■ **TO DO**: Among the lines below, keep only those from the one containing "none => startPass s" through the one containing "24, 25, 26] ++", and reproduce them exactly.

■ **INFORMATION**:
-- ==== Sys2Proof/Machine/Dose.lean ====
section
/-! DEFINITION. Setpoints (R8, R75), strips and windows (R92, R93), the crediting of dose (R95), the closing
of stations with their verdicts (R99 to R106), and dispositions (R18). -/

namespace Sys2Proof.Machine

/-! ## Setpoints -/

/-- A bank's share of the dose of a recipe (R8). -/
def doseShare (k : Bank) (backDose mainDose : Nat) (backDone : Bool) : Nat :=
  match k with
  | .bk => if backDone then 0 else backDose
  | .m1 => mainDose / 2
  | .m2 => mainDose - mainDose / 2

/-- The setpoint of a bank for a share at a speed, through a window of a width in mm: the share times the
speed divided by 100 times the width, rounded half up and clamped to 10000 (R8, R75). -/
def setpointFor (share speed width : Nat) : Nat :=
  if share = 0 then 0
  else if width = 0 then 10000
  else min 10000 (halfUpDiv (share * speed) (100 * width))

/-- The width of a bank's live window (R68). -/
def windowWidth (b : BankUnit) : Nat := b.w1 - b.w0

/-- The setpoint that a plate asks of a bank at a speed. -/
def plateSetpoint (s : State) (k : Bank) (r : Plate) (speed : Nat) : Nat :=
  setpointFor (doseShare k r.backDose r.mainDose r.backDone) speed (windowWidth (s.banks.get k))

/-- The three setpoints of a plate at a speed (R41, R75). -/
def plateSetpoints (s : State) (r : Plate) (speed : Nat) : PerBank Nat :=
  { bk := plateSetpoint s .bk r speed, m1 := plateSetpoint s .m1 r speed, m2 := plateSetpoint s .m2 r speed }

/-! ## Strips and head travel -/

/-- The length of the belt loop, µm (section 3.1). -/
def beltLoop : Nat := 12288000

/-- The travel from one belt position to another, modulo the loop. -/
def travelFrom (latch pos : Nat) : Nat := (((pos : Int) - (latch : Int)) % (beltLoop : Int)).toNat

/-- The belt position that events read; absent reads as 0 (R67). -/
def beltPos (s : State) : Nat := s.transport.position.getD 0

/-- The head travel of a plate with a head latch, µm (R47). -/
def headTravel (s : State) (r : Plate) : Option Nat := r.headLatch.map fun l => travelFrom l (beltPos s)

/-- The strip offset of strip i, µm (R92). -/
def stripOffset (lengthUm i : Nat) : Nat := lengthUm * (2 * i + 1) / 32

/-- The centre travel of strip i (R93). -/
def stripTravel (head lengthUm i : Nat) : Int := (head : Int) - (stripOffset lengthUm i : Int)

/-- A centre travel lies in a bank's window (R93). -/
def inWindow (b : BankUnit) (t : Int) : Bool :=
  decide ((b.w0 * 1000 : Nat) ≤ t) && decide (t < (b.w1 * 1000 : Nat))

/-! ## Crediting dose -/

/-- The plate's station for a bank is OPEN (R91). -/
def stationOpen (k : Bank) (d : DoseRecord) : Bool :=
  match k with
  | .bk => d.back.isOpen
  | .m1 => d.main.isOpen
  | .m2 => d.main.isOpen

/-- The accumulators of a bank after a credit to the strips in its window (R95). -/
def creditStrips (b : BankUnit) (head len credit : Nat) (acc : Vector Nat 16) : Vector Nat 16 :=
  Vector.ofFn fun i =>
    if inWindow b (stripTravel head len i.val) then satAdd top32 acc[i] credit else acc[i]

/-- The record of a plate after a completion of bank k credits it (R95, R98). -/
def creditPlate (s : State) (k : Bank) (credit : Nat) (r : Plate) : Plate :=
  match headTravel s r with
  | none => r
  | some h =>
    if stationOpen k r.dose then
      let acc := creditStrips (s.banks.get k) h (lengthUm r) credit (r.dose.strips.get k)
      { r with dose.strips := r.dose.strips.put k acc }
    else r

/-- Credit E times Δt to every plate of the belt train (R95). -/
def creditTrain (k : Bank) (credit : Nat) (s : State) : State :=
  s.tracker.train.foldl (fun t p => modPlate p (creditPlate t k credit) t) s

/-! ## Closing a station -/

/-- The two stations of a plate (R91). -/
inductive StationKind where
  | back | main
deriving DecidableEq, Repr

/-- A station of a dose record. -/
def stationOf (d : DoseRecord) : StationKind → DoseStation
  | .back => d.back
  | .main => d.main

/-- The station sums of the 16 strips (R100). -/
def stationSums (d : DoseRecord) : StationKind → List Nat
  | .back => d.strips.bk.toList
  | .main => (Vector.ofFn fun i : Fin 16 => satAdd top32 d.strips.m1[i] d.strips.m2[i]).toList

/-- The least of some sums; `top32` for none. -/
def minOf (xs : List Nat) : Nat := xs.foldl min top32

/-- The greatest of some sums. -/
def maxOf (xs : List Nat) : Nat := xs.foldl max 0

/-- The target of a station (R91). -/
def stationTarget (r : Plate) : StationKind → Nat
  | .back => r.backDose
  | .main => r.mainDose

/-- The verdict of minimum and maximum sums against a target and a tolerance (R102, R103). -/
def verdictOf (target tolerance lo hi : Nat) : Verdict :=
  let low := target * (1000 - tolerance)
  let high := target * (1000 + tolerance)
  if low ≤ lo then (if hi ≤ high then .inTol else .over)
  else (if hi ≤ high then .short else .spread)

/-- The verdict of a station closed normally; the back station of a BACK_DONE plate is NOT_REQUIRED
(R103, R104). -/
def closeVerdict (r : Plate) (st : StationKind) : Verdict :=
  let v := verdictOf (stationTarget r st) r.tolerance (minOf (stationSums r.dose st)) (maxOf (stationSums r.dose st))
  match st with
  | .back => if r.backDone then .notRequired else v
  | .main => v

/-- A dose record with a station CLOSED with a verdict and its figures (R101, R105). -/
def closedDose (d : DoseRecord) (st : StationKind) (v : Verdict) : DoseRecord :=
  let c : DoseStation :=
    { isOpen := false
      verdict := some v
      minimum := some (reportedDose (minOf (stationSums d st)))
      maximum := some (reportedDose (maxOf (stationSums d st))) }
  match st with
  | .back => { d with back := c }
  | .main => { d with main := c }

/-- Write a station's figures and verdict into the slot (R16, R105). -/
def showStation (p : PlateId) (st : StationKind) (v : Verdict) (lo hi : Nat) (s : State) : State :=
  match st with
  | .back => putSlotNat p oBackVerdict (verdictCode v) (putSlotNat p oBackMax hi (putSlotNat p oBackMin lo s))
  | .main => putSlotNat p oMainVerdict (verdictCode v) (putSlotNat p oMainMax hi (putSlotNat p oMainMin lo s))

/-- Close an OPEN station of a plate with a verdict; a CLOSED one stays as it is (R90, R105). -/
def closeStation (p : PlateId) (st : StationKind) (verdict : Plate → Verdict) (s : State) : State :=
  match plateOf s p with
  | none => s
  | some r =>
    if (stationOf r.dose st).isOpen then
      showStation p st (verdict r) (reportedDose (minOf (stationSums r.dose st)))
        (reportedDose (maxOf (stationSums r.dose st)))
        (putPlate p (some { r with dose := closedDose r.dose st (verdict r) }) s)
    else s

/-- Close a station with the verdict of its sums (R99, R108). -/
def closeNormally (p : PlateId) (st : StationKind) (s : State) : State :=
  closeStation p st (fun r => closeVerdict r st) s

/-- Close a station INCOMPLETE (R106). -/
def closeIncomplete (p : PlateId) (st : StationKind) (s : State) : State :=
  closeStation p st (fun _ => .incomplete) s

/-- The window end at which a station closes, mm (R91). -/
def closePoint (s : State) : StationKind → Nat
  | .back => s.banks.bk.w1
  | .main => s.banks.m2.w1

/-- The close test of one station of a plate at a position sample (R99). -/
def closeTest (p : PlateId) (st : StationKind) (s : State) : State :=
  match (plateOf s p).bind fun r => (headTravel s r).map fun h => stripTravel h (lengthUm r) 15 with
  | none => s
  | some t => if (closePoint s st * 1000 : Nat) ≤ t then closeNormally p st s else s

/-- The close tests of a position sample: every plate of the train, each station (R99). -/
def closeTests (s : State) : State :=
  s.tracker.train.foldl (fun t p => closeTest p .main (closeTest p .back t)) s

/-! ## Dispositions -/

/-- The verdict counts as good: IN_TOL or NOT_REQUIRED (R18). -/
def verdictGood (v : Option Verdict) : Bool :=
  v == some .inTol || v == some .notRequired

/-- The disposition of a finished plate (R18). -/
def finishedDisposition (r : Plate) : Disposition :=
  if verdictGood r.dose.back.verdict && verdictGood r.dose.main.verdict && verdictGood r.finishVerdict
  then .good else .outOfTol

end Sys2Proof.Machine
end

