-- ==== Sys2Proof/Machine/LinkScan.lean ====
section
/-! DEFINITION. The scan of the line link: the assignment in force, passes and scan modes (R172 to R174), and
what the owner of a station does when its node leaves PRESENT without being lost. -/

namespace Sys2Proof.Machine

/-- The station that a node number serves by the live last node and assignment: the lowest of several nodes
of one kind serves it (R172). -/
def assignedStation (lastNode : Nat) (assign : Vector Station 15) (n : Fin 15) : Station :=
  if lastNode < n.val + 1 then .none
  else if nodeIds.any (fun m => decide (m.val < n.val) && decide (assign[m] = assign[n])) then .none
  else assign[n]

/-- A node's record at the start of a pass, by the assignment that takes effect (R172). -/
def reassigned (st : Station) (r : NodeRec) : NodeRec :=
  if r.station = st then r
  else if st = .none then { r with station := .none, state := .notScanned }
  else { r with station := st, state := .unseen, miss := 0, check := 0, seq := 0, issued := none }

/-- The owner of a station is told that its node has left PRESENT without being LOST (R65, R134, R140,
R172). -/
def toldLeft (st : Station) (s : State) : State :=
  match st with
  | .drive => takeDriveReport false false s
  | .wash => s
  | .shuttle => evalShuttle s
  | .finisher => s
  | .drawer d => drawerNodeChanged d s
  | .none => s

/-- A change of the last node or the assignment takes effect (R172). -/
def takeAssignment (s : State) : State :=
  let st (n : Fin 15) : Station := assignedStation s.link.lastNode s.link.assign n
  let t := { s with link.nodes := Vector.ofFn fun n : Fin 15 => reassigned (st n) s.link.nodes[n] }
  let u := nodeIds.foldl (fun (u : State) (n : Fin 15) =>
    let r : NodeRec := s.link.nodes[n]
    if r.state = .present ∧ r.station ≠ st n then toldLeft r.station u else u) t
  handlingTests u

/-- The first visited node number above k (R173). -/
def nextVisited (s : State) (k : Nat) : Option (Fin 15) :=
  nodeIds.find? fun n => decide (k < n.val + 1) && decide (s.link.nodes[n].station ≠ .none)

/-- A pass starts: the assignment takes effect, the pass timer starts, and the first visit is next. A pass
with no visited node ends at once (R172, R173). -/
def startPass (s : State) : State :=
  let t := takeAssignment s
  let u := { t with link := { t.link with
    passTimer := some (t.now + 20), further := false, revisit := none, phase := .guard 0 } }
  if (nextVisited u 0).isSome then u
  else
    match u.link.mode with
    | .single => { u with link := { u.link with mode := .stopped, phase := .between, passTimer := none } }
    | .continuous => { u with link := { u.link with phase := .between } }
    | .stopped => { u with link := { u.link with phase := .between } }

/-- A further pass is to follow the present one: in CONTINUOUS, and in SINGLE while its further full pass is
still to start (R173, R174). -/
def passFollows (l : Link) : Bool :=
  match l.mode with
  | .continuous => true
  | .single => l.further
  | .stopped => false

/-- A pass ends: a following pass starts now if its pass timer has expired, and at the expiry otherwise;
with none to follow the scan is STOPPED (R173, R174). R173 gives the pass timer's part for CONTINUOUS alone; the
further pass of a LINK_SINGLE taken in CONTINUOUS waits for it too (the model's choice, log entry 48). -/
def endPass (s : State) : State :=
  if passFollows s.link then
    match s.link.passTimer with
    | none => startPass s
    | some _ => { s with link.phase := .between }
  else { s with link := { s.link with mode := .stopped, phase := .between, passTimer := none } }

/-- LINK_CONTINUOUS, a START taken in IDLE, or an entry to SAFE (R174). -/
def linkContinuous (s : State) : State :=
  match s.link.mode with
  | .continuous => s
  | .single => { s with link := { s.link with mode := .continuous, further := false } }
  | .stopped => startPass { s with link.mode := .continuous }

/-- LINK_SINGLE, taken in IDLE or HALTED (R174). -/
def linkSingle (s : State) : State :=
  match s.link.mode with
  | .continuous => { s with link := { s.link with mode := .single, further := true } }
  | .single => s
  | .stopped => startPass { s with link.mode := .single }

end Sys2Proof.Machine
end

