-- ==== Sys2Proof/Machine/Calibration.lean ====
section
/-! DEFINITION. The calibration store: its items, ranges and defaults (R204), the loads of live values (R87, R205,
R207) and the service operations (R206, R207). -/

namespace Sys2Proof.Machine

/-! ## Items (R204) -/

/-- The store is marked. -/
def storeMarked (s : State) : Bool := storeRead s 0 == 0x6D4B

/-- Words 1 to 52, which hold the items. -/
def itemWords : List Nat :=
  [1, 2, 3, 4, 5, 6, 7, 8, 9, 10, 11, 12, 13, 14, 15, 16, 17, 18, 19, 20, 21, 22, 23, 24, 25, 26] ++
  [27, 28, 29, 30, 31, 32, 33, 34, 35, 36, 37, 38, 39, 40, 41, 42, 43, 44, 45, 46, 47, 48, 49, 50, 51, 52]

/-- A word lies in a range, as a count. -/
def wordIn (lo hi : Nat) (w : Word) : Bool := decide (lo ≤ w.toNat) && decide (w.toNat ≤ hi)

/-- The range of a bank's item, its eight items numbered from 0. -/
def bankItemOk (j : Nat) (w : Word) : Bool :=
  match j with
  | 0 | 1 => wordIn 0 12287 w
  | 2 => wordIn 0 4095 w
  | 3 => decide (-1500 ≤ signedOf w) && decide (signedOf w ≤ 1499)
  | 4 => wordIn 1 8191 w
  | 5 => wordIn 1 255 w
  | 6 => wordIn 0 10000 w
  | _ => wordIn 0 20000 w

/-- The range of the item of a store word. -/
def itemOk (a : Nat) (w : Word) : Bool :=
  if a ≤ 24 then bankItemOk ((a - 1) % 8) w
  else if a = 25 then wordIn 0 200 w
  else if a ≤ 27 then wordIn 0 2000 w
  else if a ≤ 29 then wordIn 0 12287 w
  else if a = 30 then wordIn 100 1000 w
  else if a = 31 then wordIn 5 100 w
  else if a ≤ 33 then true
  else if a = 34 then wordIn 0 50 w
  else if a = 35 then wordIn 0 1200 w
  else if a = 36 then wordIn 0 200 w
  else if a = 37 then wordIn 1 15 w
  else wordIn 0 10 w

/-- The default of a bank's item. -/
def bankItemDefault (w0 w1 : Word) (j : Nat) : Word :=
  match j with
  | 0 => w0 | 1 => w1 | 2 => 2048 | 3 => 0 | 4 => 48 | 5 => 128 | _ => 320

/-- The default of the item of a store word. -/
def itemDefault (a : Nat) : Word :=
  if a ≤ 8 then bankItemDefault 250 550 (a - 1)
  else if a ≤ 16 then bankItemDefault 800 1400 (a - 9)
  else if a ≤ 24 then bankItemDefault 1400 2000 (a - 17)
  else
    match a with
    | 25 => 20 | 26 => 60 | 27 => 640 | 28 => 2400 | 29 => 4800 | 30 => 400 | 31 => 20
    | 32 => 18000 | 33 => 26000 | 34 => 8 | 35 => 600 | 36 => 30 | 37 => 10
    | 38 => 1 | 39 => 2 | 40 => 3 | 41 => 4 | 42 => 5 | 43 => 6 | 44 => 7 | 45 => 8 | 46 => 9 | 47 => 10
    | _ => 0

/-! ## Loads -/

/-- The item of a store word that a load takes, if it lies within its range (R207). -/
def takenItem (s : State) (a : Nat) : Option Word :=
  if itemOk a (storeRead s a) then some (storeRead s a) else none

/-- Every item of words 1 to 52 lies within its range. -/
def allItemsOk (s : State) : Bool := itemWords.all fun a => itemOk a (storeRead s a)

/-- A live count after a load: the item taken, or as it was. -/
def liveNat (take : Nat → Option Word) (a old : Nat) : Nat :=
  match take a with
  | none => old
  | some w => w.toNat

/-- The live values of a bank after a load of the items from a word on; taking the offset clears SENSOR_DRIFT
(R87). -/
def liveBank (take : Nat → Option Word) (base : Nat) (b : BankUnit) : BankUnit :=
  let c := { b with
    w0 := liveNat take base b.w0, w1 := liveNat take (base + 1) b.w1, gain := liveNat take (base + 2) b.gain
    sensitivity := liveNat take (base + 4) b.sensitivity, regGain := liveNat take (base + 5) b.regGain
    rated := liveNat take (base + 6) b.rated, full := liveNat take (base + 7) b.full }
  match take (base + 3) with
  | none => c
  | some w => { c with offset := signedOf w, drift := false }

/-- LAMP_WEAK is evaluated once after a load that takes the rated irradiance or F (R87, log entry 24). -/
def liveLampWeak (take : Nat → Option Word) (base : Nat) (b : BankUnit) : BankUnit :=
  if (take (base + 6)).isSome || (take (base + 7)).isSome then evalLampWeak b else b

/-- The live values of the blocks other than the banks after a load. -/
def liveOthers (take : Nat → Option Word) (s : State) : State :=
  { s with
    claimLead := liveNat take 25 s.claimLead
    admission.smallGap := liveNat take 26 s.admission.smallGap
    admission.largeGap := liveNat take 27 s.admission.largeGap
    wash.start := liveNat take 28 s.wash.start
    wash.stop := liveNat take 29 s.wash.stop
    wash.volume := liveNat take 30 s.wash.volume
    wash.replPortion := liveNat take 31 s.wash.replPortion
    wash.regen := liveNat take 32 s.wash.regen
    wash.hard := liveNat take 33 s.wash.hard
    wash.slope := liveNat take 34 s.wash.slope
    drying.setpoint := liveNat take 35 s.drying.setpoint
    drying.band := liveNat take 36 s.drying.band
    link.lastNode := liveNat take 37 s.link.lastNode
    link.assign := (Vector.ofFn fun n : Fin 15 =>
      match take (38 + n.val) with
      | none => s.link.assign[n]
      | some w => stationOfCode w.toNat) }

/-- The items that a load takes replace their live values in one event, and each owning block takes them:
LAMP_WEAK of the banks, the solvent hold and the replenish cycle are evaluated (R87, R121, R122, R207). -/
def takeLive (take : Nat → Option Word) (s : State) : State :=
  let bank (k : Bank) (base : Nat) (t : State) : State :=
    putBankLatching k (liveLampWeak take base (liveBank take base (t.banks.get k))) t
  openCycle (evalSolventHold (liveOthers take (bank .m2 17 (bank .m1 9 (bank .bk 1 s)))))

/-! ## Service operations (R206, R207) -/

/-- An operation completes (R206). -/
def finishOp (r : OpResult) (s : State) : State :=
  latch .cal { s with cal := { s.cal with opState := .done, result := r, running := none } }

/-- An operation begins that completes after some ms (R206). -/
def beginOp (op : CalOp) (ms : Nat) (s : State) : State :=
  { s with cal := { s.cal with opState := .busy, running := some (op, s.now + ms) } }

/-- The store address word of the service block. -/
def serviceAddr (s : State) : Nat := (ramRead s 0x1101).toNat

/-- The write data word of the service block. -/
def serviceData (s : State) : Word := ramRead s 0x1102

/-- An operation with a store address (R206): BAD_ADDRESS above 255. -/
def withAddr (op : Nat → State → State) (s : State) : State :=
  if 255 < serviceAddr s then finishOp .badAddress s else op (serviceAddr s) s

/-- An operation that is allowed in IDLE and HALTED (R206). -/
def unlessLocked (op : State → State) (s : State) : State :=
  if idleOrHalted s then op s else finishOp .locked s

/-- READ (R207). -/
def opRead (a : Nat) (s : State) : State := finishOp .ok { s with cal.readData := storeRead s a }

/-- The live offsets of the three banks. -/
def liveOffsets (s : State) : PerBank Int :=
  { bk := s.banks.bk.offset, m1 := s.banks.m1.offset, m2 := s.banks.m2.offset }

/-- LOAD_LIVE (R207). -/
def opLoadLive (s : State) : State :=
  if storeMarked s then
    if allItemsOk s then finishOp .ok (takeLive (takenItem s) { s with cal.state := .valid })
    else finishOp .range (takeLive (takenItem s) s)
  else finishOp .range s

/-- A request to the calibration store with a code (R206). -/
def requestOp (code : Word) (s : State) : State :=
  if s.cal.opState = .busy then countDiscard { s with cal.result := .ignoredBusy }
  else
    match code.toNat with
    | 1 => withAddr opRead s
    | 2 => unlessLocked (withAddr fun a t => beginOp (.write a (serviceData t)) 5 t) s
    | 3 => unlessLocked (withAddr fun a t => beginOp (.erase a) 5 t) s
    | 4 => unlessLocked opLoadLive s
    | 5 => unlessLocked (fun t => beginOp (.save (liveOffsets t)) 15 t) s
    | _ => finishOp .locked s

/-- The offset that SAVE_OFFSETS saves: that of the request, or where the live one has moved since, either of
the two (log entry 11). -/
def savedOffset (count place : Nat) (atRequest atEnd : Int) : Int :=
  if atRequest = atEnd then atRequest else if Config.savesLateOffset count place then atEnd else atRequest

/-- The store words of the saved offsets (R207). -/
def saveOffsetWords (old : PerBank Int) (s : State) : State :=
  let o := liveOffsets s
  let c := s.freeCount
  storeWrite 20 (wordOfInt (savedOffset c 2 old.m2 o.m2))
    (storeWrite 12 (wordOfInt (savedOffset c 1 old.m1 o.m1))
      (storeWrite 4 (wordOfInt (savedOffset c 0 old.bk o.bk)) { s with freeCount := c + 1 }))

/-- The completion of a running WRITE (R207). -/
def completeWrite (s : State) : State :=
  match s.cal.running with
  | some (.write a d, t) => finishOp .ok (storeWrite a d (advanceTo t s))
  | some (.erase _, _) => s
  | some (.save _, _) => s
  | none => s

/-- The completion of a running ERASE (R207). -/
def completeErase (s : State) : State :=
  match s.cal.running with
  | some (.erase a, t) => finishOp .ok (storeWrite a 0xFFFF (advanceTo t s))
  | some (.write _ _, _) => s
  | some (.save _, _) => s
  | none => s

/-- The completion of a running SAVE_OFFSETS (R207). -/
def completeSave (s : State) : State :=
  match s.cal.running with
  | some (.save o, t) => finishOp .ok (saveOffsetWords o (advanceTo t s))
  | some (.write _ _, _) => s
  | some (.erase _, _) => s
  | none => s

/-! ## A reset that cuts an operation (R207) -/

/-- A store word whose writing a reset cuts holds its old or its new content (log entry 10). -/
def cutWord (place a : Nat) (new : Word) (s : State) : State :=
  if Config.cutTakesNew s.freeCount place then storeWrite a new s else s

/-- The store as a reset leaves it. -/
def cutStore (s : State) : State :=
  match s.cal.running with
  | none => s
  | some (.write a d, _) => cutWord 0 a d s
  | some (.erase a, _) => cutWord 0 a 0xFFFF s
  | some (.save o, _) =>
    let l := liveOffsets s
    let c := s.freeCount
    cutWord 2 20 (wordOfInt (savedOffset c 2 o.m2 l.m2))
      (cutWord 1 12 (wordOfInt (savedOffset c 1 o.m1 l.m1))
        (cutWord 0 4 (wordOfInt (savedOffset c 0 o.bk l.bk)) s))

end Sys2Proof.Machine
end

■ **ANSWER FOR THIS EXERCISE**:
    | none => startPass s
    | some _ => { s with link.phase := .between }
  else { s with link := { s.link with mode := .stopped, phase := .between, passTimer := none } }

/-- LINK_CONTINUOUS, a START taken in IDLE, or an entry to SAFE (R174). -/
def linkContinuous (s : State) : State :=
  match s.link.mode with
  | .continuous => s
  | .single => { s with link := { s.link with mode := .continuous, further := false } }
  | .stopped => startPass { s with link.mode := .continuous }

/-- LINK_SINGLE, taken in IDLE or HALTED (R174). -/
def linkSingle (s : State) : State :=
  match s.link.mode with
  | .continuous => { s with link := { s.link with mode := .single, further := true } }
  | .single => s
  | .stopped => startPass { s with link.mode := .single }

end Sys2Proof.Machine
end

-- ==== Sys2Proof/Machine/Calibration.lean ====
section
/-! DEFINITION. The calibration store: its items, ranges and defaults (R204), the loads of live values (R87, R205,
R207) and the service operations (R206, R207). -/

namespace Sys2Proof.Machine

/-! ## Items (R204) -/

/-- The store is marked. -/
def storeMarked (s : State) : Bool := storeRead s 0 == 0x6D4B

/-- Words 1 to 52, which hold the items. -/
def itemWords : List Nat :=
  [1, 2, 3, 4, 5, 6, 7, 8, 9, 10, 11, 12, 13, 14, 15, 16, 17, 18, 19, 20, 21, 22, 23, 24, 25, 26] ++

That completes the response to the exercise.